How-to Use custom and community providers in Terraform Cloud and Enterprise

Introduction

HCP Terraform and Terraform Enterprise support several methods for using custom and community providers. For a general overview, refer to the official documentation on Custom and Community Providers.

This article outlines four primary methods:

1. Use the Private Provider Registry
2. Use Git Submodules
3. Use a Custom Terraform Bundle (Terraform Enterprise Only)
4. Use a Provider Network Mirror

Options

Option 1: Use the Private Provider Registry

Using the private provider registry is the recommended method. This feature, formerly known as the Private Module Registry (PMR), now supports versioning and provides a searchable list of providers and modules available to your organization. The private registry functions similarly to the public Terraform Registry and helps you share Terraform providers and Terraform modules internally.
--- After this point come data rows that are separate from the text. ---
/-- R343: the queue that a packed stream drains. A library function of one value word and no continuation records is
FUNC 0x05 alone (R169). -/
def State.packRule (s : State) (t : Nat) : Option (List Place) :=
  let n := s.tfld t 0x80 7 0
  let users := (s.funcs t).filter (fun f => s.outQ t f.2 = n)
  breach (s.packOn t && (!s.qDrain t n || decide (1 < users.length) ||
      users.any (fun f => decide (s.func t f.2 ≠ 5) && decide (s.func t f.2 < 24))))
    (tileReg t 0x80 :: descReg t n :: users.flatMap (fun f => descPlaces t f.2))

/-- The first rule on a tile that a staged configuration breaks. -/
def State.tileRule (s : State) (t : Nat) : Option (List Place) :=
  (s.destRule t).orElse (fun _ => (s.descRule t).orElse (fun _ => (s.engineRule t).orElse (fun _ =>
    (s.programRule t).orElse (fun _ => (s.queueRule t).orElse (fun _ => (s.termRule t).orElse (fun _ => s.packRule t))))))

/-- The first load-time rule that a staged configuration breaks: chip registers first, then the tiles in order; with the
tile, for a rule on a tile. -/
def State.loadRule (s : State) : Option (Option Nat × List Place) :=
  (s.chipRule.map (fun ps => (none, ps))).orElse (fun _ =>
    (List.range s.nTiles).findSome? (fun t => (s.tileRule t).map (fun ps => (some t, ps))))

/-- RECORD of CFG_RESULT for reason 7 (R429): the last record that wrote one of the places, 0xF_FFFF where none did. -/
def lastWriter (n : Nat) (rs : List Rec) (ps : List Place) : Nat :=
  let ks := (rs.zip (List.range rs.length)).filter (fun p => (p.1.writes n).any (fun w => ps.contains w.1))
  (ks.getLast?.map (·.2)).getD 0xFFFFF

/-- Steps 1 to 5 of R401 for a full image; otherwise the reason and the record. -/
def State.checkFull (s : State) (b : List Byte) (cap : Nat) : Except (Nat × Nat) Image :=
  match s.readImage b 1 cap with
  | .error e => .error e
  | .ok i =>
    match (s.stagedFull i).loadRule with
    | some (_, ps) => .error (7, lastWriter s.nTiles i.recs ps)
    | none => .ok i

end Sys2Proof.Machine
end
• Review the guide on publishing providers to the registry.
• Refer to the documentation for using providers from the registry.

This feature is available in HCP Terraform and in Terraform Enterprise versions v202112-2 and later.

Option 2: Use Git Submodules

When you use the same custom provider across many repositories, you can use Git submodules to avoid duplicating the provider binary in each repository.

1. Create a separate Git repository for your custom provider (the “provider repository”).

2. Compile a linux_amd64 binary for your provider and make it executable.

   $ chmod +x <provider-binary-name>

3. Upload the binary to the root of your provider repository.
4. Navigate to the root of your configuration repository, or the specified Terraform Working Directory.

5. Add the provider repository as a submodule. Replace $ORGANIZATION and $REPOSITORY with your VCS organization and repository name.

   $ git submodule add \
   https://github.com/$ORGANIZATION/$REPOSITORY.git \
   terraform.d/plugins/linux_amd64

Note: HCP Terraform and Terraform Enterprise cannot pass HTTPS credentials during a run. The command above assumes a public repository. For private repositories, you must provide SSH keys in the VCS connection settings and clone over SSH.

Workspaces using this method must have the Include submodules on clone option enabled. You can find this setting in your workspace's Version Control settings. When the provider binary is updated, you must also update the submodule in any configuration repository that references it.

Option 3: Use a Custom Terraform Bundle (Terraform Enterprise Only)

Terraform Enterprise allows you to include custom and community providers in a custom Terraform bundle. This guide assumes you have already compiled the terraform-bundle CLI tool and it is available in your $PATH.

1. In your terraform-bundle.hcl configuration file, add the custom provider to the providers block.

   providers {
     my-custom-provider = ["1.0"]
   }

2. Create a ./plugins subdirectory where you run terraform-bundle, or specify a different location with the -plugin-dir flag.
3. Place the custom provider binary in the ./plugins directory. The binary must follow the naming convention terraform-provider-<NAME>_v<VERSION> and be compiled for the same operating system and architecture as your Terraform Enterprise instance (typically linux_amd64).

Option 4: Use a Provider Network Mirror

Provider network mirrors are supported in Terraform CLI v0.13.2 and later. This method requires you to create and maintain an HTTP-based service that follows the Provider Network Mirror Protocol.

Unlike services that use remote service discovery, a network mirror's location is a direct physical URL. You specify this URL in the CLI configuration.

provider_installation {
  network_mirror {
    url = "https://terraform.example.com/providers/"
  }
}

Your Terraform configuration source code must also be modified to use the mirror. This method is the least recommended because it requires significant setup and maintenance overhead.

For more details, refer to the Provider Network Mirror Protocol documentation.

Additional Information

For many use cases, publishing providers to the public or private Terraform Registry is the most effective solution. However, the alternative methods described here are available for infrastructures with specific constraints or requirements.